Other things with homemade chicken stock...I like to use it to cook my egg noodles in, so they are extra tasty. Then I cut the chicken into small pieces, and plate. The stock gets some butter, flour, cream, & pepper to make a chicken gravy to put over the noodles.

I also cook wild rice in chicken stock and feed it to my doggie whenever she's got a tummy ache (works every time!)


----------



## kitchenelf (Aug 23, 2008)

AND, don't forget you can cook couscous in it or tabbouleh.  I use it for French Onion Soup too - use half chicken stock and half beef stock with a bit of Port and Burgundy thrown in - maybe just 1/4 cup each for pretty big stockpot full.


----------



## Dave Hutchins (Aug 23, 2008)

Greek lemon soup


----------



## Chief Longwind Of The North (Aug 23, 2008)

Chicken Stock Uses:

1. Soups: Chicken Noodle Soup
              Chicken with Rice Soup
              Chicken with Barley Soup
              Chicken & Dumpling Soup
              Hot & Sour Soup
              Egg-Drop Soup
              Cream of Chicken Soup
2. Rice Pilaf cooked in Chicken Stock/Broth
3. Risoto made with Chicken Stock/Broth
4. Pineapple Sweet & Sour Sauce started with Chicken Stock/Broth
5. Spagheti Noodles cooked in Chicken Stock/Broth with mushrooms and onions
6. Chicken Gravy
7. Veloute' Sauce
8. Use Chicken Stock/Broth in place of dairy products in mashed potatoes
9. a good steaming cup of chicken stock/broth with a bit of chives and pepper
10. Rotini cooked in Stock/broth and mixed with brocoli (sp) and butter 
11. Chill and use the resultant aspic as a garnish for other, complimentary foods.

That should give you a few ideas to play with.  In a short time, other members will add their ideas and you will have more than you know what to do with.

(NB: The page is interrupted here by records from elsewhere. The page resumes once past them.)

-- ==== Sys2Proof/Proofs/SpringEnds.lean ====
section
/-! PROOF. Proofs/SpringEnds.lean: the end of a job whose cores have halted (R54, R88, R372, R651). -/
namespace Sys2Proof.Machine
open Sys2Proof

section
variable {s t u : State} {w : Watch} {j : Job} {n k : Nat}

/-! ### The end of a job that causes nothing further (R54, R651) -/

/-- t is s after tests of alarm lines (R665). -/
def Lined (s t : State) : Prop := t = { s with gpio := t.gpio, fresh := t.fresh }

theorem lined_alarmLine (n : Nat) (fired : List (Nat × Nat)) (i : Nat) (s : State) : Lined s (alarmLine n fired i s) := by
  unfold alarmLine
  dsimp only
  split
  · split
    · exact rfl
    · split <;> exact rfl
  · exact rfl

theorem lined_alarmLines (n : Nat) (fired : List (Nat × Nat)) (l : List Nat) (s : State) :
    Lined s (l.foldl (fun s i => alarmLine n fired i s) s) := by
  induction l generalizing s with
  | nil => exact rfl
  | cons i l ih =>
    have h := ih (alarmLine n fired i s)
    have h' := lined_alarmLine n fired i s
    rw [Lined] at h h' ⊢
    rw [List.foldl_cons, h, h']

/-- Reports leave the entries of the table. -/
theorem Reports.entries (h : Reports n s u) (hok : u.tableOk) {x : Watch} (hx : x ∈ u.watches) : ∃ y ∈ s.watches, y.entry = x.entry := by
  have hu := watch?_of_mem hok hx
  by_cases hn : x.entry.num = n
  · obtain ⟨a, b, ho⟩ := h.own
    rw [← hn, hu] at ho
    cases hs : s.watch? x.entry.num with
    | none => rw [hs] at ho; cases ho
    | some y =>
      rw [hs] at ho
      cases ho
      exact ⟨y, mem_of_watch? hs, rfl⟩
  · rw [h.others _ hn] at hu
    exact ⟨x, mem_of_watch? hu, rfl⟩

theorem entry_of_mem_modWatch {f : Watch → Watch} {x : Watch} (hx : x ∈ (s.modWatch n f).watches)
    (hf : ∀ w, (f w).entry = w.entry := by exact fun _ => rfl) : ∃ y ∈ s.watches, y.entry = x.entry := by
  rw [watches_modWatch] at hx
  obtain ⟨y, hy, rfl⟩ := List.mem_map.mp hx
  refine ⟨y, hy, ?_⟩
  split
  · exact (hf y).symm
  · rfl

/-- The watch of a job that has ended (R54). -/
def Watch.ended (w : Watch) : Watch := { w with state := .done, job := none }

theorem selfLabel_of_no_adapt (h : w.flag 6 = false) (s : State) : selfLabel w s = s := by
  have hb : s.adaptBlock? w = none := by
    unfold State.adaptBlock?
    rw [h]
    rfl
  unfold selfLabel
  rw [hb]

theorem sendMessages_of_nil (h : s.cw.cfg.messages = []) (n : Nat) : sendMessages n s = s := by
  unfold sendMessages
  rw [h]
  cases s.cw.chip <;> rfl

theorem fireChains_of_none (h : ∀ x ∈ s.watches, x.entry.trigKind ≠ 4) (n : Nat) (fired : List (Nat × Nat)) :
    fireChains n fired s = s := by
  have hnil : s.watches.filter (chainMatches n fired) = [] := by
    rw [List.filter_eq_nil_iff]
    intro x hx
    simp [chainMatches, h x hx]
  unfold fireChains
  rw [hnil]
  rfl

/-- What its end causes, of a job of watch n: neither label nor message nor chain. -/
structure EndsAlone (s : State) (n : Nat) (w : Watch) : Prop where
  adapt : w.flag 6 = false
  messages : s.cw.cfg.messages = []
  chains : ∀ x ∈ s.watches, x.entry.trigKind ≠ 4
  berths : w.entry.inputKind = 1 → s.berthsBalance = true

theorem watch_jobDraft (w : Watch) (type : Nat) (more : Bool) (p q : List Byte) :
    (jobDraft w type more p q).watch = some w.entry.num := by
  unfold jobDraft
  split <;> rfl

theorem endJob_ended (hw : s.watch? n = some w) (hj : w.job = some j) (hd : j.disarm = false) (hok : s.tableOk) (h : EndsAlone s n w) :
    ∃ u, Reports n s u ∧ Lined (u.modWatch n Watch.ended) (endJob n s) := by
  obtain ⟨h6, hm, hk, hb⟩ := h
  have hnum : (s.jobEvent w 3).watch = some n := by
    rw [← num_of_watch? hw]
    exact watch_jobDraft w 6 false _ _
  obtain ⟨u, hu, huok, hend⟩ : ∃ u, Reports n s u ∧ u.tableOk ∧ endJob n s =
      fireChains n j.fired (sendMessages n (selfLabel w ((List.range 8).foldl (fun s i => alarmLine n j.fired i s)
        (u.modWatch n Watch.ended)))) := by
    have hbal : ¬(decide (w.entry.inputKind = 1) && !s.berthsBalance) = true := by
      by_cases hi : w.entry.inputKind = 1
      · simp [hb hi]
      · simp [hi]
    by_cases hr : (w.entry.recordKinds.getLsbD 4 || (j.fired.isEmpty && !w.vib)) = true
    · refine ⟨release (s.jobEvent w 3) s, reports_release hnum s, tableOk_release hok, ?_⟩
      unfold endJob
      rw [hw]
      dsimp only
      rw [hj]
      dsimp only
      rw [if_neg hbal, if_pos hr, hd]
      rfl
    · refine ⟨s, Reports.refl n s, hok, ?_⟩
      unfold endJob
      rw [hw]
      dsimp only
      rw [hj]
      dsimp only
      rw [if_neg hbal, if_neg hr, hd]
      rfl
  refine ⟨u, hu, ?_⟩
  have hl := lined_alarmLines n j.fired (List.range 8) (u.modWatch n Watch.ended)
  generalize (List.range 8).foldl (fun s i => alarmLine n j.fired i s) (u.modWatch n Watch.ended) = v at hend hl
  have hvm : v.cw.cfg.messages = [] := by
    rw [hl, ← hm, hu.frame]
    rfl
  have hvk : ∀ x ∈ v.watches, x.entry.trigKind ≠ 4 := by
    rw [hl]
    intro x hx
    obtain ⟨y, hy, he⟩ := entry_of_mem_modWatch hx
    obtain ⟨z, hz, he'⟩ := hu.entries huok hy
    rw [← he, ← he']
    exact hk z hz
  rw [hend, selfLabel_of_no_adapt h6, sendMessages_of_nil hvm, fireChains_of_none hvk]
  exact hl

/-! ### COMPUTE_END (R88, R372) -/

/-- COMPUTE_END where every core has halted and the book of the allowance balances. -/
theorem computeEnd_eq (h : s.inSpringJob w j) (hp : s.tide.power = .spring) (hd : s.drained w = true)
    (ha : w.coreList.all (fun c => decide ((s.core c).run = .halted)) = true) (ho : j.ckpt = none → s.overspent w j j.ckpts = false) :
    ∃ fl, computeEnd s = endJob w.entry.num (leaveSpring ((settleMeter s).modJob w.entry.num
      (fun j => { j with flags := j.flags ||| fl, inSpring := false, ckpt := none }))) := by
  obtain ⟨-, hsw, hj, hstop, -⟩ := h
  refine ⟨w.coreList.foldl (fun (f : BitVec 4) c => f ||| ((settleMeter s).core c).regs.fl) 0, ?_⟩
  have hbook : ¬(j.ckpt.isNone && s.overspent w j j.ckpts) = true := by
    cases hk : j.ckpt with
    | none => rw [ho hk]; decide
    | some _ => exact Bool.false_ne_true
  unfold computeEnd
  rw [hsw]
  simp only [hj, Option.map_some]
  rw [ite_getD_some, if_neg hbook]
  simp only [hp, hstop, hd, ha, decide_true, Option.isNone_none, Bool.and_self, if_true]

theorem coresOff_of_core (h : coresOff s) (hc : ∀ c, t.core c = s.core c) : coresOff t := fun c => (hc c).symm ▸ h c

/-- The fall of CORE_EN before a job ends, and the end of the job. -/
theorem endJob_leaveSpring {f uj : Nat} (g : Job → Job) (hn : s.watch? w.entry.num = some w) (hj : w.job = some j)
    (hd : (g (j.charged f)).disarm = false) (hok : s.tableOk) (hc : s.tide.coreEn = true) (hb : s.tokensOk)
    (h : EndsAlone s w.entry.num w) :
    let t := endJob w.entry.num (leaveSpring ((s.metered w f uj).modJob w.entry.num g))
    ∃ w', t.tide.coreEn = false ∧ t.tide.power = .slack ∧ coresOff t ∧ t.watch? w.entry.num = some w' ∧ w'.state = .done ∧
      w'.job = none ∧ w'.entry = w.entry ∧ (∀ m, m ≠ w.entry.num → t.watch? m = s.watch? m) ∧ t.harbour = s.harbour ∧
      t.otp = s.otp := by
  have hvc : ∀ c, ((s.metered w f uj).modJob w.entry.num g).core c = s.core c := fun c => by
    rw [core_modJob]
    exact core_modJob s w.entry.num (Job.charged f) c
  have hl := springLeft_leaveSpring (s := (s.metered w f uj).modJob w.entry.num g) hc fun c => by rw [hvc]; exact hb c
  have hvn : ((s.metered w f uj).modJob w.entry.num g).watch? w.entry.num = some { w with job := some (g (j.charged f)) } := by
    have : (s.metered w f uj).watch? w.entry.num = some { w with job := some (j.charged f) } :=
      (watch?_modWatch_same hn).trans (by rw [hj]; rfl)
    exact watch?_modWatch_same this
  have hvm : ∀ m, m ≠ w.entry.num → ((s.metered w f uj).modJob w.entry.num g).watch? m = s.watch? m := fun m hm =>
    (watch?_modWatch_ne hm).trans (watch?_modWatch_ne (s := s) hm)
  have hvok : ((s.metered w f uj).modJob w.entry.num g).tableOk :=
    tableOk_modWatch (fun _ => rfl) (tableOk_modWatch (s := s) (fun _ => rfl) hok)
  generalize leaveSpring ((s.metered w f uj).modJob w.entry.num g) = x at hl
  have hxok : x.tableOk := by
    rw [State.tableOk, hl.watches]
    exact hvok
  have hends : EndsAlone x w.entry.num { w with job := some (g (j.charged f)) } := by
    obtain ⟨h6, hm, hk, hbe⟩ := h
    refine ⟨h6, ?_, fun y hy => ?_, fun hi => ?_⟩
    · rw [hl.cw]
      exact hm
    · rw [hl.watches] at hy
      obtain ⟨z, hz, he⟩ := entry_of_mem_modWatch hy
      obtain ⟨z', hz', he'⟩ := entry_of_mem_modWatch (s := s) hz
      rw [← he, ← he']
      exact hk z' hz'
    · rw [State.berthsBalance, hl.pix]
      exact hbe hi
  obtain ⟨u, hu, ht⟩ := endJob_ended ((watch?_of_watches hl.watches _).trans hvn) rfl hd hxok hends
  obtain ⟨a, b, hun⟩ := hu.own_of_some ((watch?_of_watches hl.watches _).trans hvn)
  intro t
  have htw : t.watches = (u.modWatch w.entry.num Watch.ended).watches := by
    show (endJob w.entry.num x).watches = _
    rw [ht]
  have hty : t = { u.modWatch w.entry.num Watch.ended with gpio := t.gpio, fresh := t.fresh } := ht
  have htide : t.tide = x.tide := by
    rw [hty, ← hu.tide]
    rfl
  refine ⟨_, ?_, ?_, ?_, (watch?_of_watches htw _).trans (watch?_modWatch_same hun), rfl, rfl, rfl, fun m hm => ?_, ?_, ?_⟩
  · rw [htide, hl.coreEn]
  · rw [htide, hl.power]
  · refine coresOff_of_core hl.off fun c => ?_
    rw [← hu.core, hty]
    fin_cases c <;> rfl
  · rw [watch?_of_watches htw, watch?_modWatch_ne hm, hu.others m hm, watch?_of_watches hl.watches, hvm m hm]
  · rw [hty]
    exact hu.harbour.trans hl.harbour
  · rw [hty]
    exact hu.otp.trans hl.otp

theorem exec_computeEnd (h : s.inSpringJob w j) (hc : s.tide.coreEn = true) (hp : s.tide.power = .spring) (hok : s.tableOk)
    (hb : s.tokensOk) (hd : s.drained w = true) (ha : w.coreList.all (fun c => decide ((s.core c).run = .halted)) = true)
    (hdis : j.disarm = false) (ho : j.ckpt = none → s.overspent w j j.ckpts = false) (hends : EndsAlone s w.entry.num w) :
    ∃ t w', exec .computeEnd s = .next t ∧ t.tide.coreEn = false ∧ t.tide.power = .slack ∧ coresOff t ∧
      t.watch? w.entry.num = some w' ∧ w'.state = .done ∧ w'.job = none ∧ w'.entry = w.entry ∧
      (∀ m, m ≠ w.entry.num → t.watch? m = s.watch? m) ∧ t.harbour = s.harbour ∧ t.otp = s.otp := by
  obtain ⟨fl, hend⟩ := computeEnd_eq h hp hd ha ho
  obtain ⟨hlive, hsw, hj, -, hn⟩ := h
  rw [settleMeter_eq hsw hj] at hend
  obtain ⟨w', hw'⟩ := endJob_leaveSpring (f := s.springFj w j) (uj := s.toUj (s.springFj w j))
    (fun j => { j with flags := j.flags ||| fl, inSpring := false, ckpt := none }) hn hj hdis hok hc hb hends
  exact ⟨_, w', (next_inService hlive _).trans (congrArg _ hend), hw'⟩

end

end Sys2Proof.Machine
end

Seeeeeeya; Goodweed of the North


----------



## luvs (Aug 23, 2008)

veloute.


----------



## hainguyen (Oct 5, 2008)

I agree with some of the above posters.  Chicken soup seems to be on the order!


----------



## Adillo303 (Oct 6, 2008)

Did chicken soup just yesterday. I used KE's usual suspects plus some barley and egg noodles.
If you buy whole chicken and cut it yourself, chicken soup is tasty and inexpensive. Just save the backs, necks, etc...


----------



## GhettoRacingKid (Oct 6, 2008)

ahh Chicken Stock  

how I love thee,
Let me count the ways....

What Dont I use it for,

soups, Rice type cooking, seafood, base of shrimp stock, mussels, deglazing the list goes on and on.


----------



## Mama (Oct 6, 2008)

Chicken and dumplins' and the weather is perfect for it!


----------



## Jeekinz (Oct 6, 2008)

Risotto.

Or divide it up and add it to various pan sauces.


----------